Ancienne assistante sociale, qui a terminé sa carrière en tant que cadre en charge des aides au logement dans une caisse d’allocations familiales, Françoise, 65 ans, est à la retraite depuis deux ans. « J’aurais voulu partir avant, mais la décote était telle que, vivant seule, je ne pouvais pas me le permettre. Les deux dernières années ont été particulièrement difficiles, notamment à cause de la réforme mal ficelée des APL et la dématérialisation à marche forcée qui m’obligeaient à faire un travail qui n’était plus en adéquation avec mes valeurs », affirme celle qui a cessé son activité en avril 2020, à la veille du premier confinement.
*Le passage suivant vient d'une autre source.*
-- ==== Sys2Proof/Machine/Pair.lean ====
section
/-! DEFINITION. The pair and the king (R309-R336): framers, records, status frames, the lease, castling, mirroring and
resync. A command is what arrives from the partner, or a time that has come. -/

namespace Sys2Proof.Machine

/-- The island of the Dranan block and the king (R337). -/
def islPair : Nat := 29

/-- Change the pair's part of the state. -/
def onPair (f : PairSt → PairSt) (s : State) : State := { s with pair := f s.pair }

/-- Is the engine paired (R309)? -/
def paired (s : State) : Bool := rdB DRN_CFG_EN s

/-- The king states of `DRN_STAT.KSTATE` (R337). -/
def kSOLO : Nat := 0
/-- See `kSOLO`. -/
def kWAIT : Nat := 1
/-- See `kSOLO`. -/
def kSTBY : Nat := 2
/-- See `kSOLO`. -/
def kHOLD : Nat := 3
/-- See `kSOLO`. -/
def kOUT : Nat := 4
/-- See `kSOLO`. -/
def kIN : Nat := 5

/-- The king state. -/
def kstate (s : State) : Nat := rd DRN_STAT_KSTATE s

/-- Does the engine hold the king: a solo engine from audio start (R309), a paired one as holder or castling out? -/
def isHolder (s : State) : Bool := if paired s then kstate s == kHOLD || kstate s == kOUT else tlRun s

/-- The engine's DEVICE_ID. -/
def deviceId (s : State) : Nat := rd (KS_DEVID_ID 0) s + rd (KS_DEVID_ID 1) s * 2 ^ 32

/-- Is the engine ABLE (R325): Rook ARMED, audio running, Pawn in RUN? -/
def ableNow (s : State) : Bool := rd ROOK_STAT_STATE s == 1 && tlRun s && rd PWR_STAT_STATE s == 2

/-- Does this engine outrank the sender of a frame by PRIO and then DEVICE_ID (R326)? -/
def outranks (f : StatusFrame) (s : State) : Bool :=
  let p := rd DRN_CFG_PRIO s
  Nat.blt f.prio.toNat p || (f.prio.toNat == p && Nat.blt f.dev.toNat (deviceId s))

/-- Is this engine home-acting (R326)? With no partner known, if its HOME bit is set. -/
def homeActing (s : State) : Bool :=
  let h := rdB DRN_CFG_HOME s
  match s.pair.last with
  | none => h
  | some l => if h != l.frame.home then h else outranks l.frame s

/-- Is this engine the higher in rank (R326)? -/
def ranksHigher (f : StatusFrame) (s : State) : Bool :=
  let h := rdB DRN_CFG_HOME s
  if h != f.home then h else outranks f s

/-- The conditions of R332 but MATCH. -/
def healthyButMatch (s : State) : Bool :=
  ableNow s && rdB DRN_STAT_ALIGN s && rdB DRN_STAT_LOCKSTEP s && rdB DRN_STAT_SHARED s &&
  (List.range 16).all (fun n => !rdB (POD_STAT_DEGRADED n) s) && !s.pair.ownRequest

/-- Is the engine HEALTHY (R332)? -/
def healthyNow (s : State) : Bool := paired s && healthyButMatch s && rdB DRN_STAT_MATCH s

/-- Does the revert hold-off run (R335): home-acting, standby, HEALTHY, and a hold-off given? -/
def revertRuns (s : State) : Bool :=
  homeActing s && kstate s == kSTBY && healthyNow s && rd DRN_CFG2_REVERT s != 0 && s.pair.castling.isNone

/-- Bring the derived bits of `DRN_STAT` and the start of the HEALTHY time up to date (R325, R326, R332, R335). -/
def pairDerive (s : State) : State :=
  let s1 := wrB DRN_STAT_ABLE (ableNow s) s
  let s2 := wrB DRN_STAT_HEALTHY (healthyNow s) s1
  let s3 := wrB DRN_STAT_HOMEACT (paired s && homeActing s) s2
  let s4 := wrB DRN_STAT_REVWAIT (revertRuns s3) s3
  onPair (fun p => { p with
    healthySince := if revertRuns s4 then some (p.healthySince.getD s4.tl.k.toNat) else none }) s4

/-! ### Gaining and losing the king -/

/-- Ports marked SHARED follow the king (R345): from KING_WAIT to MASTER when it comes, back when it goes. -/
def kingPorts (gain : Bool) (s : State) : State :=
  let a := if gain then 9 else 5
  let b := if gain then 5 else 9
  forEach (List.range 8) (fun p t =>
    if rdB (PTP_PCFG_SHARED p) t then
      onlyIf (rd (PTP_PSTAT_STATE1 p) t == a) (wr (PTP_PSTAT_STATE1 p) b)
        (onlyIf (rd (PTP_PSTAT_STATE0 p) t == a) (wr (PTP_PSTAT_STATE0 p) b) t)
    else t) s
Très proche de ses cinq petits-enfants aujourd’hui âgés de 6 à 13 ans, cette grand-mère se réjouissait d’avoir plus de temps pour s’occuper d’eux. Elle ne savait pas à quel point: « Dès que les écoles ont été fermées, mes deux petites-filles de 4 et 5 ans sont venues vivre chez moi. Leur père, pompier de Paris, et leur mère, technicienne de laboratoire, étaient tous deux réquisitionnés, l’un pour transporter des malades du Covid et l’autre pour faire des tests à tour de bras. » Ensuite, ce sont deux de leurs cousins qui sont arrivés. Alors que toute sortie était proscrite, Françoise a déployé des trésors d’inventivité pour les rassurer et les distraire durant cette période difficile. « On faisait des jeux, la cuisine et, surtout, ils et elles adoraient quand je leur racontais comment était la vie quand j’avais leur âge… »
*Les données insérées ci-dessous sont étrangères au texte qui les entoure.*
-- ==== Sys2Proof/Machine/Pawn.lean ====
section
/-! DEFINITION. Pawn (R498-R517, R583, R588, R589): power-on reset, sequencing, the diagnostic target, power-good losses,
PMBus, QUIET, STOPPING, warm restarts, and Sprout's check of the boot copies. -/

namespace Sys2Proof.Machine

/-- Change Pawn's part of the state. -/
def onPawn (f : PawnSt → PawnSt) (s : State) : State := { s with pawn := f s.pawn }

/-! ### States and steps (R499-R504) -/

/-- The values of `PWR_STAT.STATE`. -/
def pwSTANDBY : Nat := 0
/-- See `pwSTANDBY`. -/
def pwWAKING : Nat := 1
/-- See `pwSTANDBY`. -/
def pwRUN : Nat := 2
/-- See `pwSTANDBY`. -/
def pwQUIET : Nat := 3
/-- See `pwSTANDBY`. -/
def pwFAILED : Nat := 4
/-- See `pwSTANDBY`. -/
def pwSTOPPING : Nat := 5

/-- Pawn's state. -/
def pawnState (s : State) : Nat := rd PWR_STAT_STATE s

/-- Is Pawn in RUN or QUIET? -/
def pawnUp (s : State) : Bool := pawnState s == pwRUN || pawnState s == pwQUIET

/-- A field of an entry as it has been in force since the last wake (R501, R531). -/
def entNow (f : FRef) (s : State) : Nat := getField (mapGet regReset s.pawn.words f.addr) f.lo f.w

/-- Entry fields take effect at the next wake (R531). -/
def takeEntries (s : State) : State :=
  let as := (List.range 12).flatMap fun e => [(PWR_ENT_CFG_EN e).addr, (PWR_ENT_SET_DLY e).addr]
  onPawn (fun p => { p with words := as.map fun a => (a, rdReg a s) }) s

/-- Is an entry enabled? -/
def entOn (e : Nat) (s : State) : Bool := entNow (PWR_ENT_CFG_EN e) s == 1

/-- Is an entry switched off in QUIET (entries 9-11 only)? -/
def entQoff (e : Nat) (s : State) : Bool := entOn e s && Nat.ble 9 e && entNow (PWR_ENT_CFG_QOFF e) s == 1

/-- Is an entry's regulator on PMBus? -/
def entPmb (e : Nat) (s : State) : Bool := entNow (PWR_ENT_CFG_PMB e) s == 1

/-- The oscillator check is step 12 (R502). -/
def oscStep : Nat := 12

/-- The steps in their order (R502); on leaving QUIET only the entries with QOFF (R512). -/
def stepOrder (s : State) : List Nat :=
  if s.pawn.leaving then (List.range 12).filter fun e => entQoff e s
  else (List.range 9).filter (entOn · s) ++ [oscStep] ++ ([9, 10, 11]).filter (entOn · s)

/-- The step after one. -/
def stepAfter (e : Nat) (s : State) : Option Nat := ((stepOrder s).dropWhile (· != e))[1]?

/-- Power-good of an entry, in `PWR_STAT.PG` and `PWR_ENT_STAT.PG`. -/
def setPg (e : Nat) (on : Bool) (s : State) : State := wrB (bitOf PWR_STAT_PG e) on (wrB (PWR_ENT_STAT_PG e) on s)

/-- Drive the PEN of an entry; a supply that is off gives no power-good. -/
def setPen (e : Nat) (on : Bool) (s : State) : State :=
  onlyIf (!on) (setPg e false) (wrB (PWR_ENT_STAT_PEN e) on s)

/-- Drive every high PEN low, in reverse order. -/
def dropPens (s : State) : State :=
  forEach ([11, 10, 9, 8, 7, 6, 5, 4, 3, 2, 1, 0] : List Nat) (fun e t => onlyIf (rdB (PWR_ENT_STAT_PEN e) t) (setPen e false) t) s

/-- The phase of the step. -/
def setPhase (n : Nat) (s : State) : State := onPawn (fun p => { p with phase := n }) s

/-- An entry's PEN goes high and power-good is awaited. -/
def drivePen (e : Nat) (s : State) : State := setPhase 2 (setPen e true s)

/-- Begin a step (R502, R503). -/
def beginStep (e : Nat) (s : State) : State :=
  let s1 := onPawn (fun p => { p with windows := 0 }) (wr PWR_STAT_STEP e s)
  if e = oscStep then setPhase 2 s1
  else if entPmb e s && entNow (PWR_ENT_SET_VNOM e) s != 0 then setPhase 1 s1
  else drivePen e s1

/-- Start WAKING from the first step (R500, R505). -/
def startWaking (s : State) : State :=
  let s1 := takeEntries (onPawn (fun p => { p with leaving := false, low := [], pmbBad := [] }) s)
  let s2 := wrB PWR_STAT_FAULT false (wr PWR_STAT_ATTEMPT 0 (wr PWR_STAT_STATE pwWAKING s1))
  match stepOrder s2 with
  | e :: _ => beginStep e s2
  | [] => s2

/-- Is a step running: in WAKING, or on leaving QUIET? -/
def stepping (s : State) : Bool := pawnState s == pwWAKING || (pawnState s == pwQUIET && s.pawn.leaving)

/-- WAKE_FAILED (R504): FAULT, every PEN low, and the outputs in their power-on state. -/
def wakeFailed (s : State) : State :=
  enterHwSafe (setPhase 0 (dropPens (wrB PWR_STAT_FAULT true (wr PWR_STAT_STATE pwFAILED s))))

/-- The attempt of the step fails (R504): retried after 100 ms at step `again`, at most three times. -/
def failStep (again : Nat) (s : State) : State :=
  let e := rd PWR_STAT_STEP s
  let a := rd PWR_STAT_ATTEMPT s
  let s1 := onlyIf (e != oscStep) (wrB (PWR_ENT_STAT_FAIL e) true) s
  if 3 ≤ a then wakeFailed (raise 7 (0x1020 + e) 0 s1)
  else
    let off := ((stepOrder s).dropWhile (· != again)).filter (· != oscStep)
    let s2 := forEach off.reverse (fun x t => setPen x false t) s1
    let s3 := count PWR_CNT_RETRY_COUNT PWR_EVT_RETRY_SAT 7 (raise 7 (0x1010 + e) 0 s2)
    setPhase 5 (wr PWR_STAT_ATTEMPT (a + 1) (wr PWR_STAT_STEP again s3))

/-- A step has passed; DLY runs. -/
def passStep (e : Nat) (s : State) : State :=
  setPhase 4 (onlyIf (e != oscStep) (fun t => wrB (PWR_ENT_STAT_FAIL e) false (setPg e true t)) s)

/-- STEP_PASS (R502): power-good has been high for 100 µs; with PMB set STATUS_WORD is read next. -/
def execStepPass (s : State) : Out :=
  let e := rd PWR_STAT_STEP s
  .next (if stepping s && s.pawn.phase == 2 && e != oscStep then
    if entPmb e s then setPhase 3 (setPg e true s) else passStep e s
  else s)

/-- PMBUS_TRANSACTION_DONE (R502): VOUT_COMMAND done, PEN goes high; STATUS_WORD read, a fault bit fails the step; no
acknowledgement fails it. -/
def execPmbusTransactionDone (ack fault : Bool) (s : State) : Out :=
  let e := rd PWR_STAT_STEP s
  .next (if stepping s && s.pawn.phase == 1 then (if ack then drivePen e s else failStep e s)
    else if stepping s && s.pawn.phase == 3 then (if ack && !fault then passStep e s else failStep e s)
    else s)

/-- STEP_TIMEOUT (R502, R503). -/
def execStepTimeout (s : State) : Out :=
  .next (if stepping s && (s.pawn.phase == 1 || s.pawn.phase == 2 || s.pawn.phase == 3) then failStep (rd PWR_STAT_STEP s) s else s)

/-- OSC_CHECK_WINDOW (R503): the cycles counted in 1 ms and the swing in mV; four good windows in a row pass the step. -/
def execOscCheckWindow (cycles : BitVec 17) (swing : BitVec 12) (s : State) : Out :=
  let n := cycles.toNat
  let amp := Nat.ble 300 swing.toNat
  let freq := Nat.ble (50 * absDiff n 49152) 49152
  .next (if stepping s && s.pawn.phase == 2 && rd PWR_STAT_STEP s == oscStep then
    let s1 := wrB PWR_OSC_FREQOK freq (wrB PWR_OSC_AMPOK amp (wrI PWR_OSC_FERR (clampI (-32768) 32767 (((n : Int) - 49152) * 10000 / 49152)) s))
    let w := if amp && freq then s.pawn.windows + 1 else 0
    let s2 := onPawn (fun p => { p with windows := w }) s1
    if 4 ≤ w then passStep oscStep s2 else s2
  else s)

/-- PASSED_ENTRY_PPG_FALL (R502): the attempt fails, and the retry restarts the sequence at that entry. -/
def execPassedEntryPpgFall (e : Fin 12) (s : State) : Out :=
  let order := stepOrder s
  let passed := (order.takeWhile (· != rd PWR_STAT_STEP s)) ++ (if s.pawn.phase = 4 then [rd PWR_STAT_STEP s] else [])
  .next (if stepping s && s.pawn.phase != 5 && passed.contains e.val then failStep e.val (setPg e.val false s) else s)

/-- STEP_RETRY (R504, R589): the step is tried again; 100 ms after a power-good loss Pawn wakes again. -/
def execStepRetry (s : State) : Out :=
  .next (if stepping s && s.pawn.phase == 5 then beginStep (rd PWR_STAT_STEP s) s
    else if pawnState s == pwSTANDBY && s.pawn.phase == 6 then startWaking (setPhase 0 s)
    else s)

/-! ### Restarts (R513, R529, R588, R591) -/

/-- The rows that the controllers list for repair, as the firmware saves them (R467); those repaired at this start are not
listed again. -/
def listedRows (s : State) : List (Nat × Nat × Nat × Nat) :=
  (List.range 2).flatMap fun n => ((List.range 8).filter fun i =>
      rdB (DRC_RPR_VALID n i) s && !rdB (DRC_RPR_DONE n i) s && !rdB (DRC_RPR_FAILED n i) s).map fun i =>
    (n, rd (DRC_RPR_RANK n i) s, rd (DRC_RPR_BANK n i) s, rd (DRC_RPR_ROW n i) s)

/-- What a restart leaves of a register: Pawn's own, and what the key store shows of fuses and of the boot region. -/
def keepsReg (a : Nat) : Bool :=
  (Nat.ble 0x4B000000 a && Nat.blt a 0x4B001000) || (Nat.ble 0x4A000008 a && Nat.blt a 0x4A0000B0) ||
  (Nat.ble 0x4A000400 a && Nat.blt a 0x4A000600)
Aux plus grands, elle transmet aussi la mémoire familiale, de sa mère communiste et de son père militant CGT et engagé dans les FFI durant la Seconde Guerre mondiale. « Ainsi, ils développent un rapport plus direct et incarné à l’histoire qu’ils étudient à l’école », explique la dynamique sexagénaire, qui a désormais la charge de ses petits-enfants à chaque période de vacances scolaires. Même si « c’est un sacré budget, surtout avec l’inflation galopante », et que « quand les petits sont là c’est du 24 heures sur 24 », Françoise parvient tout de même à trouver le temps de faire de la gym et a même rejoint l’association les Compagnons bâtisseurs, qui aide les habitants des quartiers populaires à effectuer des travaux de rénovation dans leur habitation. L’occasion de « mettre à profit les compétences en matière de logement acquises durant (sa) vie professionnelle ».